More sample and documentation are available on the shyaml github page or the shyaml PyPI page.

可以在shyaml github页面或shyaml PyPI页面上获得更多的示例和文档。

#4

It's possible to pass a small script to some interpreters, like Python. An easy way to do so using Ruby and its YAML library is the following:

可以将一个小脚本传递给一些解释器，比如Python。使用Ruby及其YAML库实现这一点的一个简单方法是:

$ RUBY_SCRIPT="data = YAML::load(STDIN.read); puts data['a']; puts data['b']"
$ echo -e '---\na: 1234\nb: 4321' | ruby -ryaml -e "$RUBY_SCRIPT"
1234
4321

, wheredata is a hash (or array) with the values from yaml.

，其中数据是一个散列(或数组)，其值来自yaml。

As a bonus, it'll parse Jekyll's front matter just fine.

作为奖励，它将解析杰基尔的前沿问题。

ruby -ryaml -e "puts YAML::load(open(ARGV.first).read)['tags']" example.md

#5

Hard to say because it depends on what you want the parser to extract from your YAML document. For simple cases, you might be able to use grep, cut, awk etc. For more complex parsing you would need to use a full-blown parsing library such as Python's PyYAML or YAML::Perl.

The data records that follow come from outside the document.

/-- The seal deadline D_E. -/
def Dev.deadline (d : Dev) (e : Nat) : Nat := epochTime d.rate e + d.wait16

/-- A committed record: with PRESENT. -/
def Dev.committed (d : Dev) (e i : Nat) : Option StoredRec := (d.stored e i).filter (fun r => isPresent r.record)

/-- The record of a GOOSE_ROUTED stream, where the last message's timeToLive has not run out (R75). -/
def Dev.gooseRec (d : Dev) (i : Nat) (ent : StreamEntry) : Option (Rec × GooseLast) :=
  (d.stream i).gooseUse.bind (fun g =>
    if d.g16 < g.at_ + g.ttlMs * 1000000 * 2 ^ 16 then
      some ({ stream := i, qual := qPresent + qTimeSuspect * b2n g.suspect + qTest * b2n g.test, type := 4, nchan := ent.nchan, origin := 0,
              body := .slots (d.gooseSlots ent g.members) }, g)
    else none)

/-- The record of a due stream of `e` that is missing (R107): STALE where it is lost, else its fill, with CHECK_FAIL where that is
marked. -/
def Dev.fillOf (d : Dev) (e i : Nat) (ent : StreamEntry) : Rec :=
  if (d.hist i).lost then emptyRec i ent qStale
  else
    let r := d.predict i ent e
    if (d.slotD e).checkFail.contains i then { r with qual := r.qual ||| qCheckFail } else r

/-- A record as a device whose time is doubtful hands it on (R107). -/
def doubted (suspect : Bool) (r : Rec) : Rec := if suspect then { r with qual := r.qual ||| qTimeSuspect } else r

/-- The record of one due stream in the local seal of `e` (R107). -/
def Dev.sealRec (d : Dev) (e i : Nat) (ent : StreamEntry) : Rec :=
  let fill := d.fillOf e i ent
  let r := match d.committed e i with
    | some s => { s.record with origin := 0 }
    | none => if ent.type = 4 then ((d.gooseRec i ent).map (fun x => x.1)).getD fill else fill
  doubted d.timeSuspect r

/-- The streams this device shares with others at epoch `e`, with the other owner. -/
def Dev.shared (d : Dev) (e : Nat) : List (Nat × Nat) :=
  d.ing.streams.filterMap (fun (s : Nat × StreamSt) =>
    (s.2.entry.at' e).bind (fun x => if x.primary ≠ x.mirror then some (s.1, x.partner d.deviceNo) else none))

/-- The partners of R116 that are in view(E). -/
def Dev.partners (d : Dev) (e : Nat) : List Nat :=
  let all := d.shared e
  (bitsOf 64 (d.viewAt e).members).filter (fun p => decide (p ≠ d.deviceNo) && all.any (fun s => decide (s.2 = p)))

/-- The index of an epoch sealed here, from its slot or from the newest seals. -/
def Dev.sealOf (d : Dev) (e : Nat) : Option SealInfo :=
  match (d.slot e).bind (fun s => s.sealed) with | some s => some s | none => d.crt.recent.find e

/-- The due streams shared with a device that are PRESENT in the local seal. -/
def Dev.haveFor (d : Dev) (e p : Nat) (s : SealInfo) : List Nat :=
  let sh := d.shared e
  (s.index.filter (fun (r : Nat × Rec) => isPresent r.2 && sh.any (fun x => decide (x.1 = r.1) && decide (x.2 = p)))).map (fun r => r.1)

def Dev.pair (d : Dev) (e p : Nat) : PairSt := (d.slotD e).pairs.getD p {}

def Dev.setPair (d : Dev) (e p : Nat) (x : PairSt) : Dev :=
  let s := d.slotD e
  d.setSlot e { s with pairs := s.pairs.put p x }

/-- PAIR_REC and PAIR_DONE answer a partner's PAIR_HAVE (R116). -/
def Dev.answerHave (d : Dev) (e p : Nat) (has : List Nat) : Dev :=
  match d.sealOf e with
  | none => d
  | some s =>
    let recs := ((d.haveFor e p s).filter (fun i => !has.contains i)).filterMap (fun i => s.index.find i)
    (recs.foldl (fun (x : Dev) r => x.send p (.pairRec e r)) d).send p (.pairDone e recs.length)

/-- The published value of a summary channel (R120). Of a sampled-value stream the spec names no one value: it is a free value. DESIGN
CHOICE, log 163: a channel whose stream is not due in `e`, or has no entry there, publishes no entry. -/
def Dev.sumEntry (d : Dev) (e : Nat) (s : Tbl Rec) (n : Nat) : Option SumEntry :=
  if d.bit (Fld.CRT_SUM_SELn_EN n) then
    let slot := d.fld (Fld.CRT_SUM_SELn_SLOT n)
    let c := d.chan slot
    (s.find c.stream).bind (fun r =>
      (d.entryAt c.stream e).bind (fun ent =>
        if ent.chanBase ≤ slot ∧ slot < ent.chanBase + ent.nchan then
          let k := slot - ent.chanBase
          let v : Word × Word := match r.body with
            | .slots l => (l[k]?).getD (0, 0)
            | .samples _ _ => (BitVec.ofNat 32 (Config.freeNat (d.fresh + n)), 0)
            | .empty => (0, 0)
          some { publisher := d.deviceNo, index := n, qual := r.qual, kind := c.kind, stream := c.stream, slot := slot, valueA := v.1, valueB := v.2 }
        else none))
  else none

/-- A stream whose entry ends here loses its FIFO at the local seal of its effective epoch, or of the run's first epoch where it took
effect before that (R82). -/
def Dev.flushGone (d : Dev) (e : Nat) : Dev :=
  d.ing.streams.foldl (fun (x : Dev) (s : Nat × StreamSt) =>
    match s.2.entry.pend with
    | some (eff, none) =>
      if (eff = e % 2 ^ 32 ∨ (signedDiff 32 eff e < 0 ∧ e = d.crt.first)) ∧ s.2.fifo.isEmpty = false then
        x.flushFifo s.1
      else x
    | _ => x) d

/-- A record that reads back with a double-bit error, or whose CRC fails, is treated as never committed (R104). -/
def Dev.dropBadRecs (d : Dev) (e : Nat) (dbe crcBad : List Nat) : Dev :=
  let s := d.slotD e
  let hit (l : List Nat) : List Nat := l.filter (fun i => (s.recs.find i).isSome)
  let d1 := if (hit dbe ++ hit crcBad).isEmpty then d
    else d.setSlot e { s with recs := s.recs.keep (fun i _ => !dbe.contains i && !crcBad.contains i) }
  let d2 := (hit dbe).foldl (fun (x : Dev) _ => (x.count Reg.CRT_ECC_UNCORR).raise eMemUncorr 0 3) d1
  (hit crcBad).foldl (fun (x : Dev) i => x.raise eStoreCheck i 2) d2

/-- A STREAM_SET that still waits for history when its effective epoch is sealed completes with S_LATE (R440). -/
def Dev.dropAwaiting (d : Dev) (e : Nat) : Dev :=
  d.ing.streams.foldl (fun (x : Dev) (s : Nat × StreamSt) =>
    match s.2.awaiting with
    | some (eff, false, _) =>
      if signedDiff 32 eff e ≤ 0 then
        ((x.modStream s.1 (fun t => { t with awaiting := none })).modFab (fun f => { f with histWant := f.histWant.drop s.1 })).finishWaits
          (fun w => decide (w = .streamHistory s.1)) sLate 0
      else x
    | _ => x) d

/-- The part of the condition vector that is latched at a local seal instant (R165, R174). -/
def Dev.latchVector (d : Dev) : Nat :=
  d.regN Reg.OSC_COND + 2 ^ 36 * b2n d.fum.islandGrid + 2 ^ 64 * d.fum.grid + 2 ^ 96 * d.regN Reg.FUM_CYC_FLAGS + 2 ^ 128 * b2n d.timeSuspect +
  2 ^ 129 * b2n (d.bit Fld.CRT_STATUS_SOLO) + 2 ^ 130 * b2n (d.bit Fld.CRT_STATUS_SPLIT) + 2 ^ 131 * b2n (d.bit Fld.FAB_STATUS_ELECTION) +
  2 ^ 132 * b2n (d.bit Fld.SAF_STATUS_MGMT_STALL) + 2 ^ 133 * b2n (d.bit Fld.FUM_STATUS_DE_DEGRADED) + 2 ^ 192 * d.reg64 Reg.GEY_LC_LO

/-- The local seal of the next epoch (R107), and the start of its pair exchanges (R116). -/
def Dev.localSeal (d : Dev) (early : Bool) (corrected : Nat) (dbe crcBad : List Nat) : Dev :=
  let e := d.crt.nextSeal
  let d0 := (((d.count Reg.CRT_ECC_CORR corrected).count64 Reg.SAF_CORRECTED_LO corrected).dropBadRecs e dbe crcBad)
  let due := d0.dueStreams e
  let index : Tbl Rec := due.map (fun s => (s.1, d0.sealRec e s.1 s.2))
  let filled := (index.filter (fun (r : Nat × Rec) => r.2.qual.testBit 1)).map (fun r => r.1)
  let refill := if d0.crt.nextConf < e then
      (due.filter (fun s => (index.find s.1).any (fun r => !isPresent r))).map (fun s => s.1)
    else []
  let info : SealInfo :=
    { at_ := d0.g16, early := early, suspect := d0.timeSuspect, index := index, refill := refill, reformed := false, published := index,
      sums := (List.range 16).filterMap (d0.sumEntry e index), latch := d0.latchVector, oscEpoch := d0.osc.wordEpoch }
  let noted := due.foldl (fun (x : Dev) s =>
    if s.2.type = 4 then match d0.gooseRec s.1 s.2 with | some (_, g) => x.noteCommit s.1 e g.port g.at_ | none => x else x) d0
  let s := noted.slotD e
  let d1 := (({ noted with fresh := noted.fresh + 16 }.setSlot e { s with sealed := some info }).modCrt (fun c => { c with
    nextSeal := e + 1, recent := (c.recent.keep (fun k _ => decide (e < k + 16))).put e info })).refreshOpen
  let d2 := ((d1.count64 Reg.CRT_SEALED_LO).count64 Reg.CRT_EARLY_LO (b2n early)).count64 Reg.CRT_FILLED_LO filled.length
  let d3 := (d2.flushGone e).dropAwaiting e
  (d3.partners e).foldl (fun (x : Dev) p =>
    let y := x.send p (.pairHave e (x.haveFor e p info))
    match (x.pair e p).have_ with | some h => y.answerHave e p h | none => y.setPair e p (x.pair e p)) d3

/-- Crater runs, and the next epoch has a slot among the 128 of R26. DESIGN CHOICE, log 139: beyond them a seal waits; R26 says that
this is never reached. -/
def Dev.sealRoom (d : Dev) : Bool := d.craterRuns && decide (d.crt.nextSeal ≤ d.oldestOpen + 127)

/-- The conditions of R106 hold. -/
def Dev.canSealEarly (d : Dev) : Bool :=
  let e := d.crt.nextSeal
  d.sealRoom && d.bit Fld.CRT_CFG_EARLY_SEAL && decide (epochTime d.rate e ≤ d.g16)
    && (d.dueStreams e).all (fun s => decide (s.2.type = 4) || (d.committed e s.1).isSome)

/-- The deadline of the next epoch has come. -/
def Dev.canSeal (d : Dev) : Bool := d.sealRoom && decide (d.deadline d.crt.nextSeal ≤ d.g16)

/-- The slot of an epoch opens at T_E (R101). -/
def Dev.openEpoch (d : Dev) (e : Nat) : Dev :=
  if d.craterRuns && decide (d.crt.nextSeal ≤ e) && decide (epochTime d.rate e ≤ d.g16) && decide (e ≤ d.oldestOpen + 127)
      && (d.slot e).isNone then
    (d.setSlot e {}).refreshOpen
  else d

/-- Step 2 of R115: the fill is formed again from the confirmed history. -/
def Dev.reform (d : Dev) (e : Nat) : Dev :=
  match (d.slot e).bind (fun s => s.sealed) with
  | none => d
  | some info =>
    if info.refill.isEmpty ∨ info.reformed = true ∨ d.crt.nextConf < e then d
    else
      let again (i : Nat) (old : Rec) : Rec :=
        match d.entryAt i e with
        | none => old
        | some ent => doubted info.suspect (d.fillOf e i ent)
      let pub := info.index.mapVals (fun i r => if info.refill.contains i then again i r else r)
      d.setSlot e { d.slotD e with sealed := some { info with published := pub, reformed := true } }

/-! ## Manifests (R117, R118, R437) -/

/-- The identities that a device lists, after one more of its manifests (R439). A stream is listed in each of its due epochs, at least
once in `f` epochs: one that is left out where it was due has ended (R82) or goes on under another identity (R440). DEDUCED, log 179. -/
def claimsAfter (f : Nat) (m : Manifest) (t : Tbl Claim) : Tbl Claim :=
  let t1 := m.entries.foldl (fun (t : Tbl Claim) en =>
    let k := if en.mirror then 8192 * en.partner + en.stream else 8192 * m.device + en.stream
    match t.find k with
    | some c => if c.last < m.epoch then t.put k { other := en.partner, last := m.epoch, gap := m.epoch - c.last } else t
    | none => t.put k { other := en.partner, last := m.epoch, gap := 0 }) t
  t1.keep (fun _ c => decide (m.epoch < c.last + (if c.gap = 0 then max 1 f else c.gap)))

很难说，因为这取决于您希望解析器从YAML文档中提取什么。对于简单的情况，您可能可以使用grep、cut、awk等。对于更复杂的解析，您可能需要使用成熟的解析库，如Python的PyYAML或YAML::Perl。

#6

I just wrote a parser that I called Yay! (Yaml ain't Yamlesque!) which parses Yamlesque, a small subset of YAML. So, if you're looking for a 100% compliant YAML parser for Bash then this isn't it. However, to quote the OP, if you want a structured configuration file which is as easy as possible for a non-technical user to edit that is YAML-like, this may be of interest.

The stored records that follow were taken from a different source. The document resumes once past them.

/-- The back match: A takes its starting values, and the crossfade to A starts; or the window repeats, up to 8 windows. That any
over-range sample makes it repeat is DEDUCED, log 60. -/
def Dev.backMatch (d : Dev) (m : Nat) (t : TurnSt) : Dev :=
  let s := d.feMod m
  let a := s.adc t.input
  let sh := s.adc 12
  let fadeBack (x : Dev) (v : CalVals) : Dev :=
    (x.updFeMod m (fun y => { (y.modAdc t.input (fun z => { z with vals := v })) with fade := some (t.input, d.nowTick, false) })).setPhase m 6
  if 0 < a.acc.ovr + sh.acc.ovr then
    if t.repeats < 7 then
      d.updFeMod m (fun x =>
        { (x.openWin (.match_ t.input) [t.input, 12] d.nowTick 51200) with turn := some { t with step := 15, repeats := t.repeats + 1 } })
    else
      let ref := sh.ref.getD sh.vals
      fadeBack d ⟨dAdd a.vals.gain (dSub sh.vals.gain ref.gain), dAdd a.vals.offset (dSub sh.vals.offset ref.offset),
        dAdd a.vals.delay (dSub sh.vals.delay ref.delay)⟩
  else
    let r := d.matchVals sh.acc a.acc a.vals
    fadeBack (d.countSmall r.2.1) r.1

/-- The output is A's alone again; where new reference values were accepted, the ramp to them starts (R240). -/
def Dev.handBack (d : Dev) (m : Nat) (t : TurnSt) : Dev :=
  (d.updFeMod m (fun x =>
    { ((x.modAdc t.input (fun y => { y with ramp := y.newRef.map (fun v => (d.nowTick, y.vals, v)), newRef := none })).refStep [12] d.nowTick 0) with onS := none })).setPhase m 7

/-- S takes its new reference values and the turn is complete; where they fail the limits, rotation halts (R242). -/
def Dev.finishS (d : Dev) (m : Nat) (t : TurnSt) : Dev :=
  let sh := (d.feMod m).adc 12
  let v := d.refVals m sh
  let d1 := d.updFeMod m (fun x => x.acRef false)
  let d2 :=
    if t.refBad then d1
    else if d1.refRefused v sh.ref then d1.calHalt m 14
    else d1.updFeMod m (fun x => x.modAdc 12 (fun y => { y with vals := v, ref := some v, acceptedAt := d.up }))
  (d2.count64 Reg.CAL_TURNS_LO).endTurn m

/-- Times of the steps of a turn in ms from its start (R237). -/
def turnTimes : List Nat :=
  [0, 2, 202, 203, 213, 215, 235, 237, 257, 259, 279, 281, 321, 322, 324, 524, 525, 535, 537, 557, 559, 579, 581, 601, 603, 643, 644]

def Dev.turnStep (d : Dev) (m : Nat) (t : TurnSt) : Dev :=
  let n := t.step
  let k := d.nowTick
  let d1 := d.updFeMod m (fun x => { x with turn := some { t with step := n + 1 } })
  let upd (f : FeModSt → FeModSt) : Dev := d1.updFeMod m f
  if n = 1 then (upd (fun x => x.openWin (.match_ t.input) [t.input, 12] k 51200)).setPhase m 2
  else if n = 3 then d1.forwardMatch m t
  else if n = 4 then (upd (fun x => { (x.refStep [t.input] k 0) with onS := some t.input })).setPhase m 4
  else if 5 ≤ n ∧ n ≤ 12 then upd (fun x => x.refStep [t.input] k (n - 4))
  else if n = 13 then d1.refUpdateA m t
  else if n = 14 then (upd (fun x => x.openWin (.match_ t.input) [t.input, 12] k 51200)).setPhase m 5
  else if n = 16 then d1.backMatch m t
  else if n = 17 then d1.handBack m t
  else if 18 ≤ n ∧ n ≤ 25 then upd (fun x => x.refStep [12] k (n - 17))
  else if n = 26 then d1.finishS m t
  else d1

/-- CAL_TURN_STEP (R237): the next step of the running turn is due; each repeated back match window takes 201 ms more. -/
def execCalTurnStep (dt module : Nat) (s : State) : Answer :=
  s.run dt (fun _ d =>
    match (d.feMod module).turn with
    | none => d
    | some t =>
      match turnTimes[t.step]? with
      | none => d
      | some ms => if t.at_ + (ms + 201 * t.repeats) * 1000000 ≤ d.up then d.turnStep module t else d)

/-- A turn start falls due: the turn starts, or it is skipped while another runs. -/
def Dev.turnStart (d : Dev) (m : Nat) : Dev :=
  let s := d.feMod m
  match s.turnAt with
  | none => d
  | some at_ =>
    if !d.measuring m || !d.fbit Fld.CAL_CTRL_ROT_EN m || decide (d.up < at_) then d
    else
      let d1 := d.updFeMod m (fun x => { x with turnAt := some (at_ + 650000000) })
      if s.turn.isSome then d1.count Reg.CAL_ABANDON
      else if d.fld (Fld.CAL_STATm_HALT m) = 1 then d1
      else
        match d.nextInput m s.nextInput with
        | none => d1
        | some i =>
          ((d1.updFeMod m (fun x => { ((x.mux [(12, i)]).modAdc 12 AdcSt.ownRef) with turn := some { input := i, at_ := d.up } })).setFld (Fld.CAL_STATm_INPUT m) i).setPhase m 1

/-- CAL_TURN_START (R237). -/
def execCalTurnStart (dt module : Nat) (s : State) : Answer :=
  s.run dt (fun _ d => if module < 4 then d.turnStart module else d)

/-- CAL_RAMP_END (R240). -/
def execCalRampEnd (dt module adc : Nat) (s : State) : Answer :=
  s.run dt (fun _ d =>
    match ((d.feMod module).adc adc).ramp with
    | none => d
    | some (k0, _, hi) =>
      if k0 + 256000 ≤ d.nowTick then d.updFeMod module (fun x => x.modAdc adc (fun a => { a with vals := hi, ramp := none })) else d)

/-! ## The decimated samples (R222, R224, R226 to R230) -/

/-- The fine sample that is due: 136 raw samples after the instant it stands for (R226). -/
def Dev.fineDue (d : Dev) : Option Nat :=
  if d.nowTick < 136 then none
  else
    let due := (d.nowTick - 136) / 20
    match d.acq.fineLast with
    | none => some due
    | some l => if l < due then some (l + 1) else none

/-- Fine sample `n` of every channel of a module, and the freeze of R224. -/
def Dev.fineModule (d : Dev) (n m : Nat) : Dev :=
  if !d.measuring m then d
  else
    let s := d.feMod m
    let chans := (s.chans.zipIdx).map (fun (p : FilsinSt × Nat) =>
      let base : FilsinSt := if s.fineTop + 1 = n then p.1 else { p.1 with fine := [] }
      match d.decimate (12 * m + p.2) n with
      | none => { base with fine := [] }
      | some (x, ovr) =>
        let c1 := d.newFine n x ovr base
        if d.fastChange c1.fine then { c1 with freezeUntil := max c1.freezeUntil (s.yTop + 1 + d.cycleTicks (d.fld Fld.FLT_CFG_FREEZE_HOLD)) } else c1)
    d.setFeMod m { s with chans := chans, fineTop := n }

def Dev.fineSample (d : Dev) : Dev :=
  match d.fineDue with
  | none => d
  | some n => (((List.range 4).foldl (fun (x : Dev) m => x.fineModule n m) d).modAcq (fun a => { a with fineLast := some n })).energyStep n

/-- FINE_SAMPLE (R222). -/
def execFineSample (dt : Nat) (s : State) : Answer := s.run dt (fun _ d => d.fineSample)

/-- FLT_CHSTATc: FROZEN, OVR and ON_SHADOW now. -/
def Dev.chStat (d : Dev) (ch : Nat) : Nat :=
  let m := ch / 12
  let s := d.feMod m
  let c := (s.chans[ch % 12]?).getD {}
  let onS := decide (s.onS = some (ch % 12)) || s.fade.any (fun f => decide (f.1 = ch % 12) && (f.2.2 || decide (s.yTop < f.2.1 + 2560)))
  if d.measuring m then
    b2n (d.bit (Fld.FLT_CHc_DCB_EN ch) && decide (s.yTop < c.freezeUntil)) + 2 * b2n (c.ovrAt.any (fun k => decide (s.yTop < k + d.cycleTicks 1)))
      + 4 * b2n onS
  else 0

/-! ## LOCAL estimation (R233 to R235) -/

/-- The fine-path output of a source at a place `p` in fine samples after the filter's delay, by linear interpolation. A source is
a channel, or a triple as its positive sequence. -/
def Dev.pathAt (d : Dev) (src : List Nat) (p : Rat) : Cpx :=
  let n := p.floor.toNat
  let w := dOfRat (p - ((n : Nat) : Rat))
  let mix (f : Nat → Cpx) : Cpx := let a := f n; let b := f (n + 1); (dAdd a.1 (dMul w (dSub b.1 a.1)), dAdd a.2 (dMul w (dSub b.2 a.2)))
  match src with
  | [a, b, c] =>
    let third := dFrac 1 3
    let rot (k : Nat) : Cpx := zConj (turnBack k 3)
    mix (fun j => zScale third (zAdd (d.fineOut a j) (zAdd (zMul (rot 1) (d.fineOut b j)) (zMul (rot 2) (d.fineOut c j)))))
  | _ => mix (d.fineOut (src.headD 0))

/-- The frequency of a source around a place: angles 0.625 ms, 8 fine samples, before and after (R233). -/
def Dev.freqAt (d : Dev) (src : List Nat) (p : Rat) : DWord :=
  let a := zArg (d.pathAt src (p + 8))
  let b := zArg (d.pathAt src (p - 8))
  dAdd (dOfInt d.f0) (dDiv (dMul (dWrap (dSub a b)) (dOfInt 1600)) (dMul (dOfInt 2) dTwoPi))

def Dev.rocofAt (d : Dev) (src : List Nat) (p : Rat) : DWord :=
  dMul (dSub (d.freqAt src (p + 32)) (d.freqAt src (p - 32))) (dOfInt 200)

/-- RMS of the stage 2 output over one nominal cycle centred at a time in ticks. -/
def Dev.rmsAt (d : Dev) (ch : Nat) (centre : Rat) : DWord :=
  let half : Rat := (128000 : Rat) / ((d.f0 : Nat) : Rat)
  let lo := (centre - half).ceil.toNat
  let hi := (centre + half).ceil.toNat
  let l := (List.range (hi - lo)).map (fun j => dOfCount (((d.sampAt ch (lo + j)).map (fun x => x.y)).getD 0))
  dSqrt (dDiv (l.foldl (fun (s : DWord) x => dAdd s (dMul x x)) 0) (dOfInt (max 1 l.length)))

/-- The phasor of a source at a place, in RMS counts: divided by |H(Δf)| for PRESET_P and PRESET_Q (R233). -/
def Dev.phasorAt (d : Dev) (src : List Nat) (preset : Nat) (p : Rat) : Cpx :=
  let z := d.pathAt src p
  let h := if preset = 0 ∨ preset = 2 then magResponse d.f0 preset (dSub (d.freqAt src p) (dOfInt d.f0)) else dOne
  (dDiv z.1 h, dDiv z.2 h)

我刚写了一个解析器，我叫它Yay!(Yaml不是Yamlesque!)它解析Yamlesque, Yaml的一个小子集。所以，如果你正在寻找一个100%兼容的YAML解析器，那么这不是它。但是，引用OP，如果您想要一个结构化的配置文件，它可以让非技术用户尽可能轻松地编辑类似于yaml的配置文件，这可能会很有趣。

It's inspred by the earlier answer but writes associative arrays (yes, it requires Bash 4.x) instead of basic variables. It does so in a way that allows the data to be parsed without prior knowledge of the keys so that data-driven code can be written.

它被前面的答案所检验，但是写入关联数组(是的，它需要Bash 4.x)而不是基本的变量。它以一种允许数据在不了解键的情况下进行解析的方式进行，这样就可以编写数据驱动的代码。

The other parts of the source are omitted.